- Aim of the exercise -
Copy each line in the data that includes the word "defaultConfig".

(Extracted records)
-- ==== Sys2Proof/Tests/Slice0.lean ====
section
/-! SUPPORT. The model's own tests. Words are written from 30_encoding.md R110 and V17; expected results are
those of 95_test_vectors.md, whose vector each comment names. Then a witness for the hypotheses of every
statement that has some. -/

namespace Sys2Proof.Tests

open Sys2Proof Sys2Proof.Machine

/-! ### WellFormed: an ill-formed term for each check -/

theorem test_wellFormed_refuses_tmr_zero : (Instr.tmr 0).wellFormed = false := by decide
theorem test_wellFormed_refuses_edge_with_zero_kind : (Instr.fwdEdge 1 2 3 0).wellFormed = false := by decide
theorem test_config_refuses_quad_with_five_pins :
    ¬ ({ defaultConfig with topology := .edgeQuad, monMask := 0x1F } : Config).wf := by decide
theorem test_config_refuses_no_monitored_pin : ¬ ({ defaultConfig with monMask := 0 } : Config).wf := by decide
theorem test_config_refuses_in_slots_not_power_of_two :
    ¬ ({ defaultConfig with inSlots := 48 } : Config).wf := by decide
theorem test_config_refuses_one_out_slot : ¬ ({ defaultConfig with outSlots := 1 } : Config).wf := by decide
theorem test_config_refuses_empty_line : ¬ ({ defaultConfig with tokensPerLine := 0 } : Config).wf := by decide
theorem test_config_refuses_unaligned_ring : ¬ ({ defaultConfig with inBase := 0x104 } : Config).wf := by decide
theorem test_config_refuses_overlap : ¬ ({ defaultConfig with outBase := 0x210 } : Config).wf := by decide
theorem test_config_refuses_pulse_in_octa :
    ¬ ({ defaultConfig with resetPulseEn := true } : Config).wf := by decide

/-! ### Decoding: a word of every row, low byte first (V17; grp, sub, arg of R107) -/

theorem test_decode_init : decode [0b00000000, 0b00010000] = .ok .init := by decide
theorem test_decode_pin : decode [0b10100101, 0b00100000] = .ok (.pin 0xA5) := by decide
theorem test_decode_tmr : decode [0b11111111, 0b00100001] = .ok (.tmr 255) := by decide
theorem test_decode_enterE : decode [0b00000000, 0b00110000] = .ok .enterE := by decide
theorem test_decode_enterT : decode [0b00000000, 0b00110001] = .ok .enterT := by decide
theorem test_decode_rdport : decode [0b00000000, 0b00110010] = .ok .rdport := by decide
theorem test_decode_rdtlo : decode [0b00000000, 0b00110011] = .ok .rdtlo := by decide
theorem test_decode_rdthi : decode [0b00000000, 0b00110100] = .ok .rdthi := by decide
theorem test_decode_commit : decode [0b00000000, 0b00110101] = .ok .commit := by decide
theorem test_decode_drChk : decode [0b00000000, 0b01000000] = .ok .drChk := by decide
theorem test_decode_drRd : decode [0b00000010, 0b01000001] = .ok (.drRd 2) := by decide
theorem test_decode_drFwd : decode [0b00000000, 0b01000010] = .ok .drFwd := by decide
theorem test_decode_format : decode [0b00000000, 0b01000011] = .ok .format := by decide
theorem test_decode_tx : decode [0b00000001, 0b01000100] = .ok (.tx true) := by decide
theorem test_decode_service : decode [0b00000000, 0b01000101] = .ok .service := by decide
/-- `rec32 = 0x00AA1234`. -/
theorem test_decode_fwdTick : decode [0x34, 0x12, 0xAA, 0x00] = .ok (.fwdTick 0x34 0x12 0xAA) := by decide
/-- `rec32 = 0x80DEBC9A`. -/
theorem test_decode_fwdEdge : decode [0x9A, 0xBC, 0xDE, 0x80] = .ok (.fwdEdge 0x9A 0xBC 0xDE 0x80) := by decide
/-- The reserved words of V17, each with its reason. -/
theorem test_decode_reserved :
    [0x0000#16, 0xFFFF#16, 0x5000#16].map decodeStep = List.replicate 3 (.error .group) ∧
    [0x1100#16, 0x2200#16, 0x3600#16, 0x4600#16].map decodeStep = List.replicate 4 (.error .subOperation) ∧
    [0x1001#16, 0x2100#16, 0x3001#16, 0x4001#16, 0x4104#16, 0x4402#16, 0x4501#16].map decodeStep =
      List.replicate 7 (.error .operand) ∧ decode [0x00] = .error .length := by decide

/-! ### Operations -/

/-- A property of the next state of an outcome. -/
def nextHas (r : Result) (p : State → Bool) : Bool :=
  match r with
  | .next t => p t
  | .fault _ => false
  | .refused _ => false

/-- Whether an outcome is this refusal. -/
def refusedAs (r : Result) (x : Refusal) : Bool :=
  match r with
  | .next _ => false
  | .fault _ => false
  | .refused y => decide (x = y)

/-- The state after reset with MAIN at phase `p`. -/
abbrev mainState (p : BitVec 4) : State := { State.reset with mph := p }

/-- The state after reset with a handler at phase `p`. -/
abbrev handlerState (p : BitVec 3) : State := { State.reset with hph := p }

/-- The text "1234AA0 " of V14. -/
abbrev text : Vector Byte 9 := #v[0x31, 0x32, 0x33, 0x34, 0x41, 0x41, 0x30, 0x20, 0x00]

/-- The default configuration in EDGE_QUAD with a mask. -/
abbrev quad (mask : Byte) : Config := { defaultConfig with topology := .edgeQuad, monMask := mask }

/-- Four slots in the input ring, as in V12. -/
abbrev small : Config := { defaultConfig with inSlots := 4, outSlots := 4 }

/-- V15 row 1. -/
theorem test_init_from_the_middle :
    nextHas (exec .init { State.reset with
        hph := hThi, eif := 1, tovf := true, inHead := 9, inTail := 4, mph := 3, mNe := true, quota := 0,
        outHead := 3, outTail := 1, lineCnt := 7, cur := 4, txbuf := text, txLog := [1, 2], pin := 0x5A,
        ie := false })
      (fun t => t.hph == 0 && t.eif == 0 && !t.tovf && t.ie && t.inHead == 0 && t.inTail == 0 && t.mph == 0 &&
        !t.mNe && t.quota == 2 && t.outHead == 0 && t.outTail == 0 && t.lineCnt == 0 && t.cur == 0 &&
        t.txbuf[0] == 0 && t.txLog == [] && t.pin == 0x5A) = true := by decide

/-- V10 row 3. -/
theorem test_pin_quad_third_pin : nextHas (exec (.pin 0x20) { State.reset with cfg := quad 0xA5 })
    (fun t => t.pin == 0x20 && t.eif == 0b0100) = true := by decide

/-- V10 row 5. -/
theorem test_pin_octa_falling : nextHas (exec (.pin 0x00) { State.reset with pin := 0x80, eif := 1 })
    (fun t => t.pin == 0x00 && t.eif == 0b0001) = true := by decide

/-- V10 row 7. -/
theorem test_tmr_wraps : nextHas (exec (.tmr 2) { State.reset with tcnt := 0xFFFE })
    (fun t => t.tcnt == 0 && t.tovf) = true := by decide

/-- V10 row 10. -/
theorem test_tmr_carry_is_no_overflow : nextHas (exec (.tmr 1) { State.reset with tcnt := 0x00FF })
    (fun t => t.tcnt == 0x0100 && !t.tovf) = true := by decide

/-- V9 row 5. -/
theorem test_enterE_clears_all_flags : nextHas (exec .enterE { State.reset with cfg := quad 0x0F, eif := 0b0011 })
    (fun t => t.eif == 0 && t.hkind && t.hph == hPort) = true := by decide

/-- V9 row 8. -/
theorem test_enterE_needs_a_flag : refusedAs (exec .enterE State.reset) .notEnabled = true := by decide

/-- V9 row 6. -/
theorem test_enterT_leaves_edge_flags : nextHas (exec .enterT { State.reset with eif := 1, tovf := true, hkind := true })
    (fun t => t.eif == 1 && !t.tovf && !t.hkind && t.hph == hPort) = true := by decide

/-- V9 row 7. -/
theorem test_enterT_edge_first : refusedAs (exec .enterT { State.reset with
    eif := 1, tovf := true, cfg := { defaultConfig with irqPrio := .edgeFirst } }) .notEnabled = true := by decide

/-- R133's example. -/
theorem test_rdport : nextHas (exec .rdport { handlerState hPort with pin := 0xAA })
    (fun t => t.rPort == 0xAA && t.hph == hTlo) = true := by decide

/-- R134's example. -/
theorem test_rdtlo : nextHas (exec .rdtlo { handlerState hTlo with tcnt := 0x1234 })
    (fun t => t.rTlo == 0x34 && t.hph == hThi) = true := by decide

/-- R135's example. -/
theorem test_rdthi : nextHas (exec .rdthi { handlerState hThi with tcnt := 0x1234 })
    (fun t => t.rThi == 0x12 && t.hph == hCommit) = true := by decide

/-- V9 row 3: slot 63 at 0x100 + 4*63, the index wraps, no label. -/
theorem test_commit_wraps : nextHas (exec .commit { handlerState hCommit with
      inHead := 63, inTail := 10, rTlo := 0xFF, rThi := 0xFF, rPort := 1, hkind := true })
    (fun t => t.readRecord 0x1FC == ⟨0xFF, 0xFF, 1, 1⟩ && t.inHead == 0 && t.evLog == [] && t.hph == hIdle) = true := by
  decide

/-- V12, EDGE 4: the overrun. -/
theorem test_commit_overrun : nextHas (exec .commit { handlerState hCommit with
      cfg := small, inHead := 3, inTail := 0, rTlo := 0x13, rPort := 4, hkind := true })
    (fun t => t.readRecord 0x10C == ⟨0x13, 0, 4, 1⟩ && t.inHead == 0 && t.inTail == 0 &&
      t.evLog == [.inOverrun]) = true := by decide

/-- R151's example. -/
theorem test_drChk_not_empty : nextHas (exec .drChk { mainState mChk with inHead := 3, inTail := 1 })
    (fun t => t.mNe && t.mph == mRd0) = true := by decide

/-- V3: after an overrun the ring reads as empty. -/
theorem test_drChk_empty : nextHas (exec .drChk { mainState mChk with inHead := 2, inTail := 2, mNe := true })
    (fun t => !t.mNe) = true := by decide

/-- R152's example. -/
theorem test_drRd_byte_two : nextHas (exec (.drRd 2) { mainState 3 with
      mNe := true, inTail := 1, mem := [(0x104, 0x34), (0x105, 0x12), (0x106, 0xAA), (0x107, 0x01)] })
    (fun t => t.mRec == ⟨0, 0, 0xAA, 0⟩ && t.mph == 4) = true := by decide

/-- R152: with `M_NE = 0` nothing is read. -/
theorem test_drRd_nothing : nextHas (exec (.drRd 3) { mainState 4 with mRec := ⟨1, 2, 3, 4⟩ })
    (fun t => t.mRec == ⟨1, 2, 3, 4⟩ && t.mph == mFwd) = true := by decide

/-- V11 row 5: marker 0xFF is an edge and is kept. -/
theorem test_drFwd_marker : nextHas (exec .drFwd { mainState mFwd with
      mNe := true, inHead := 1, mRec := ⟨0x10, 0x20, 0x30, 0xFF⟩, quota := 1 })
    (fun t => t.inTail == 1 && t.readRecord 0x220 == ⟨0x10, 0x20, 0x30, 0xFF⟩ && t.outHead == 1 &&
      t.quota == 2 && t.mph == mFmt) = true := by decide

/-- V11 row 7: a tick meets a full output ring. -/
theorem test_drFwd_tick_full : nextHas (exec .drFwd { mainState mFwd with
      cfg := small, mNe := true, inHead := 1, outTail := 1, mRec := ⟨1, 2, 3, 0⟩ })
    (fun t => t.inTail == 1 && t.outHead == 0 && t.mem == [] && t.quota == 1 && t.evLog == [.outDropTick]) = true := by
  decide

/-- V11 row 6, the policy alone. -/
theorem test_fwdEdge_full : nextHas (exec (.fwdEdge 1 2 3 1) { State.reset with cfg := small, outTail := 1, quota := 0 })
    (fun t => t.quota == 2 && t.outHead == 0 && t.mem == [] && t.evLog == [.outDropEdge]) = true := by decide

/-- V2: the third push of four slots goes to slot 2. -/
theorem test_fwdEdge_third_push : nextHas (exec (.fwdEdge 1 2 3 1) { State.reset with cfg := small, outHead := 2 })
    (fun t => t.outHead == 3 && t.readRecord 0x228 == ⟨1, 2, 3, 1⟩) = true := by decide

/-- V11 row 3. -/
theorem test_fwdTick_forwarded : nextHas (exec (.fwdTick 0 0 0x55) { State.reset with quota := 1 })
    (fun t => t.outHead == 1 && t.readRecord 0x220 == ⟨0, 0, 0x55, 0⟩ && t.quota == 0) = true := by decide

/-- V11 row 4. -/
theorem test_fwdTick_throttled : nextHas (exec (.fwdTick 0 0 0x55) { State.reset with quota := 0 })
    (fun t => t.outHead == 0 && t.mem == [] && t.quota == 0 && t.evLog == [.tickThrottled]) = true := by decide

/-- V13 row 3. -/
theorem test_format_ninth : nextHas (exec .format { mainState mFmt with
      lineCnt := 9, outHead := 1, mem := [(0x220, 0x9A), (0x221, 0xBC), (0x222, 0xDE), (0x223, 0x80)] })
    (fun t => t.txbuf == #v[0x42, 0x43, 0x39, 0x41, 0x44, 0x45, 0x30, 0x0A, 0x00] && t.lineCnt == 0 &&
      t.cur == 0 && t.outTail == 1 && t.mph == mTx) = true := by decide

/-- V13 row 7. -/
theorem test_format_text_pending : nextHas (exec .format { mainState mFmt with
      txbuf := text, cur := 3, outHead := 2 })
    (fun t => t.txbuf == text && t.cur == 3 && t.outTail == 0 && t.mph == mTx) = true := by decide

/-- V14 row 3. -/
theorem test_tx_last_byte : nextHas (exec (.tx true) { mainState mTx with txbuf := text, cur := 7 })
    (fun t => t.txLog == [0x20] && t.cur == 8 && t.mph == mSvc) = true := by decide

/-- V14 row 2. -/
theorem test_tx_stall : nextHas (exec (.tx false) { mainState mTx with txbuf := text })
    (fun t => t.txLog == [] && t.cur == 0 && t.evLog == [.txStall] && t.mph == mSvc) = true := by decide

/-- V14 row 7. -/
theorem test_service : nextHas (exec .service { mainState mSvc with svcCnt := 4 })
    (fun t => t.svcCnt == 5 && t.mph == mChk) = true := by decide

/-- R240: before INIT. -/
theorem test_not_started : refusedAs (exec (.pin 1) { State.reset with ie := false }) .notStarted = true := by decide

/-! ### The step and the script -/

theorem test_step_takes_the_first_word :
    nextHas (step { State.reset with script := [0x20AA, 0x2101] }) (fun t => t.pin == 0xAA && t.script == [0x2101]) = true := by
  decide

theorem test_step_refuses_reserved_word :
    refusedAs (step { State.reset with script := [0x4104] }) (.reservedWord 0x4104) = true := by decide

/-- The record 0x01AA1234 is run by DR.FWD (R112). -/
theorem test_placed_record_runs : nextHas (step (State.reset.withFetchWord 32 0x01AA1234))
    (fun t => t.readRecord 0x220 == ⟨0x34, 0x12, 0xAA, 0x01⟩ && t.outHead == 1 && t.mph == mFmt) = true := by decide

/-- The beginning of P1 (R113, R114). -/
theorem test_parse_script :
    parseScript "TMR 1   # TCNT = 1234\nPIN 0xAA\n\nCAP.EDGE" =
      some [.tmr 1, .pin 0xAA, .enterE, .rdport, .rdtlo, .rdthi, .commit] := by decide

/-- R113: hexadecimal digits by R108's table, in either case (log entry 16). -/
theorem test_digit_values : "09AFafG".toList.map digitValue =
    [some 0, some 9, some 10, some 15, some 10, some 15, none] := by decide

theorem test_parse_refuses_operand : parseScript "DR.RD 4" = none := by decide

/-! ### Witnesses for the hypotheses of the statements -/

theorem witness_DecodeOfEncode : (Instr.tmr 255).wellFormed = true ∧ (Instr.fwdEdge 0 0 0 0x80).wellFormed = true := by
  decide

theorem witness_OnlyTableWordsDecode :
    (Instr.drRd 3).isStep ∧ (Instr.drRd 3).wellFormed = true ∧ encode (.drRd 3) = .step 0x4103 ∧
    ({ State.reset with script := [0x0000] } : State).script = [0x0000] := by decide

- Task output -
    ¬ ({ defaultConfig with topology := .edgeQuad, monMask := 0x1F } : Config).wf := by decide
theorem test_config_refuses_no_monitored_pin : ¬ ({ defaultConfig with monMask := 0 } : Config).wf := by decide
    ¬ ({ defaultConfig with inSlots := 48 } : Config).wf := by decide
theorem test_config_refuses_one_out_slot : ¬ ({ defaultConfig with outSlots := 1 } : Config).wf := by decide
theorem test_config_refuses_empty_line : ¬ ({ defaultConfig with tokensPerLine := 0 } : Config).wf := by decide
theorem test_config_refuses_unaligned_ring : ¬ ({ defaultConfig with inBase := 0x104 } : Config).wf := by decide
theorem test_config_refuses_overlap : ¬ ({ defaultConfig with outBase := 0x210 } : Config).wf := by decide
    ¬ ({ defaultConfig with resetPulseEn := true } : Config).wf := by decide
abbrev quad (mask : Byte) : Config := { defaultConfig with topology := .edgeQuad, monMask := mask }
abbrev small : Config := { defaultConfig with inSlots := 4, outSlots := 4 }
    eif := 1, tovf := true, cfg := { defaultConfig with irqPrio := .edgeFirst } }) .notEnabled = true := by decide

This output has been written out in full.